Meraih kemenangan.
Itu selalu tema utama yang diusung menjelang hari raya Idul
Fitri. Memenangkan perang dengan hawa nafsu. Mencapai ‘fitri’ seperti dulu
ketika dilahirkan.
Kenyataannya, saya malah jarang sekali merasa menang setiap
habis Ramadhan. Justru, saya sering merasa saya kalah, KO. Boro-boro merasa ‘fitri’,
merasa ‘lebih baik dari kemarin’ saja tidak pernah bisa.

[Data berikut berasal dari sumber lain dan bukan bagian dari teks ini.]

theorem State.putDrv_regsOnly (n dead damp : Nat) :
    RegsOnly s (s.putDrv n dead damp) [F.LF_DRV_DEAD.key n, F.LF_DRV_DAMP.key n] := by
  unfold State.putDrv
  split
  · exact (RegsOnly.wr s F.LF_DRV_DAMP n damp).mono (by simp)
  · exact ((RegsOnly.wr s F.LF_DRV_DEAD n dead).then F.LF_DRV_DAMP n damp).mono (by simp)

theorem State.putDrv_dead (n dead damp : Nat) :
    (s.putDrv n dead damp).rd F.LF_DRV_DEAD n = if dead = 0 then s.rd F.LF_DRV_DEAD n else dead % 16 := by
  unfold State.putDrv
  rw [State.rd_wr_ne _ (Fld.key_ne_of_lo (by decide))]
  split
  · rfl
  · exact s.rd_wr_self _ n dead

theorem State.putIn_regsOnly (lo hi : Nat) (f : Fld) (n k : Nat) : RegsOnly s (s.putIn lo hi f n k) [f.key n] := by
  unfold State.putIn
  split
  · exact RegsOnly.wr s f n k
  · exact (RegsOnly.refl s).mono (by simp)

theorem State.putIn_rd_self (lo hi : Nat) (f : Fld) (n k : Nat) :
    (s.putIn lo hi f n k).rd f n = if lo ≤ k ∧ k ≤ hi then k % f.size else s.rd f n := by
  unfold State.putIn
  simp only [Bool.and_eq_true, decide_eq_true_eq]
  split
  · exact s.rd_wr_self f n k
  · rfl

theorem State.putIn_rd_ne (lo hi : Nat) {f g : Fld} {n : Nat} (h : f.lo ≠ g.lo ∧ f.lo < 32 ∧ g.lo < 32) (k : Nat) :
    (s.putIn lo hi f n k).rd g n = s.rd g n := by
  unfold State.putIn
  split
  · exact s.rd_wr_ne (Fld.key_ne_of_lo h) k
  · rfl

/-- What LF_CFG reads after a write. -/
theorem writeLfCfg_cfg_effect (n : Fin 8) (w : Word) :
    let t := writeLfCfg (0x8840 + 0x20 * n.val) w s
    t.rd F.LF_CFG_EN n.val = w.toNat % 2 ∧ t.rd F.LF_CFG_TP_EN n.val = w.toNat / 2 % 2 ∧
    RegsOnly s t [F.LF_CFG_EN.key n.val, F.LF_CFG_TP_EN.key n.val] := by
  dsimp only
  rw [writeLfCfg_cfg]
  refine ⟨?_, ?_, (RegsOnly.wr s _ n.val _).then _ n.val _⟩
  · rw [State.rd_wr_ne _ (Fld.key_ne_of_lo (by decide)), State.rd_wr_self,
      bits_mod_size _ _ _ (by decide), bits_eq]
    norm_num
  · rw [State.rd_wr_self, bits_mod_size _ _ _ (by decide), bits_eq]
    norm_num

/-- What LF_DRV reads after a write. -/
theorem writeLfCfg_drv_effect (n : Fin 8) (w : Word) :
    let t := writeLfCfg (0x8840 + 0x20 * n.val + 4) w s
    let top := s.otp.maxIpk.getD 200
    let i := w.toNat % 256
    let p := w.toNat / 256 % 256
    t.rd F.LF_DRV_IPK n.val = (if 10 ≤ i ∧ i ≤ 200 ∧ i ≤ top then i else s.rd F.LF_DRV_IPK n.val) ∧
    t.rd F.LF_DRV_TP_IPK n.val = (if 10 ≤ p ∧ p ≤ 200 ∧ p ≤ top then p else s.rd F.LF_DRV_TP_IPK n.val) ∧
    (top < i ∨ top < p → t.rd F.LF_ERR_REG_LIM n.val = 1) ∧
    t.rd F.LF_DRV_DEAD n.val =
      (if w.toNat / 65536 % 16 = 0 then s.rd F.LF_DRV_DEAD n.val else w.toNat / 65536 % 16) ∧
    t.rd F.LF_DRV_DAMP n.val = w.toNat / 2 ^ 20 % 4 ∧
    RegsOnly s t [F.LF_DRV_IPK.key n.val, F.LF_DRV_TP_IPK.key n.val, F.LF_DRV_DEAD.key n.val, F.LF_DRV_DAMP.key n.val,
      F.LF_ERR_REG_LIM.key n.val] := by
  dsimp only
  have ib : bits w.toNat 7 0 = w.toNat % 256 := bits_low _ _
  have pb : bits w.toNat 15 8 = w.toNat / 256 % 256 := bits_eq _ _ _
  have db : bits w.toNat 19 16 = w.toNat / 65536 % 16 := bits_eq _ _ _
  have ab : bits w.toNat 21 20 = w.toNat / 2 ^ 20 % 4 := bits_eq _ _ _
  have lim_ne : ∀ {f : Fld}, f ∈ [F.LF_DRV_IPK, F.LF_DRV_TP_IPK, F.LF_DRV_DEAD, F.LF_DRV_DAMP] →
      F.LF_ERR_REG_LIM.key n.val ≠ f.key n.val := by
    intro f hf
    simp only [List.mem_cons, List.not_mem_nil, or_false] at hf
    rcases hf with rfl | rfl | rfl | rfl <;> simp only [Fld.key, fldKey] <;> omega
  have lo : ∀ {f g : Fld}, f.lo ≠ g.lo ∧ f.lo < 32 ∧ g.lo < 32 → f.key n.val ≠ g.key n.val := Fld.key_ne_of_lo
  rw [writeLfCfg_drv, ib, pb, db, ab]
  have taken := (s.putIpk_regsOnly (s.otp.maxIpk.getD 200) n.val F.LF_DRV_IPK (w.toNat % 256)).trans
    (State.putIpk_regsOnly _ (s.otp.maxIpk.getD 200) n.val F.LF_DRV_TP_IPK (w.toNat / 256 % 256))
  have rest := State.putDrv_regsOnly ((s.putIpk (s.otp.maxIpk.getD 200) n.val F.LF_DRV_IPK (w.toNat % 256)).putIpk
    (s.otp.maxIpk.getD 200) n.val F.LF_DRV_TP_IPK (w.toNat / 256 % 256)) n.val (w.toNat / 65536 % 16) (w.toNat / 2 ^ 20 % 4)
  have rest_keeps : ∀ {f : Fld}, F.LF_DRV_DEAD.key n.val ≠ f.key n.val → F.LF_DRV_DAMP.key n.val ≠ f.key n.val → _ :=
    fun {f} h k => rest.2 f n.val (by simp [h.symm, k.symm])
  refine ⟨?_, ?_, fun above => ?_, ?_, ?_, (taken.trans rest).mono (by simp)⟩
  · rw [rest_keeps (lo (by decide)) (lo (by decide)),
      State.putIpk_rd_ne _ _ _ (lim_ne (by simp)) (lo (by decide)),
      State.putIpk_rd_self _ _ _ (lim_ne (by simp))]
    congr 1
    exact Nat.mod_mod _ _
  · rw [rest_keeps (lo (by decide)) (lo (by decide)),
      State.putIpk_rd_self _ _ _ (lim_ne (by simp)),
      State.putIpk_rd_ne _ _ _ (lim_ne (by simp)) (lo (by decide))]
    congr 1
    exact Nat.mod_mod _ _
  · rw [rest_keeps (lim_ne (by simp)).symm (lim_ne (by simp)).symm, State.putIpk_regLim _ _ _ (lim_ne (by simp)).symm,
      State.putIpk_regLim _ _ _ (lim_ne (by simp)).symm]
    split
    · rfl
    · rw [if_pos (by omega)]
  · rw [State.putDrv_dead, State.putIpk_rd_ne _ _ _ (lim_ne (by simp)) (lo (by decide)),
      State.putIpk_rd_ne _ _ _ (lim_ne (by simp)) (lo (by decide)), Nat.mod_mod]
  · exact (State.rd_wr_self _ _ n.val _).trans (Nat.mod_mod _ _)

Saya mungkin menang perang melawan lapar. Perang melawan
ngantuk. Perang melawan ketololan maksimal dan akut setiap jam 2 siang sampai 5
sore selama puasa Ramadhan.
Tapi apakah saya menang perang melawan keinginan mencela
orang?. Mungkin nggak diucapkan, tapi selaluuu saja ada yang tercetus dalam
hati. Walaupun selalu diikuti ‘astaghfirullah’ sesudahnya. Apakah saya menang
melawan ngomel? – pada anak, pada rekan kerja, pada suami, pada ART, pada orang
sekitar yang saya anggap menjengkelkan lah. Nyatanya, kadang masih ngomel juga.
Walaupun, ya itu, pasti diikuti ‘astaghfirullah’ dalam hati.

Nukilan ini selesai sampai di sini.